- Task goal -
All lines from the one with "def Sys2Proof.core : Host.Core" to the end of the entries below must be written out exactly. Leave out any other line.

- Collected data -
-- ==== Sys2Proof/Machine/Core.lean ====
section
/-! DEFINITION. The machine behind the host's interface. -/

def Sys2Proof.core : Host.Core :=
  { State := Sys2Proof.Machine.State, Fault := Sys2Proof.Machine.Fault,
    Refusal := Sys2Proof.Machine.Refusal, step := Sys2Proof.Machine.step,
    reset := Sys2Proof.Machine.State.reset }
end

- Reply to the task -
def Sys2Proof.core : Host.Core :=
  { State := Sys2Proof.Machine.State, Fault := Sys2Proof.Machine.Fault,
    Refusal := Sys2Proof.Machine.Refusal, step := Sys2Proof.Machine.step,
    reset := Sys2Proof.Machine.State.reset }
end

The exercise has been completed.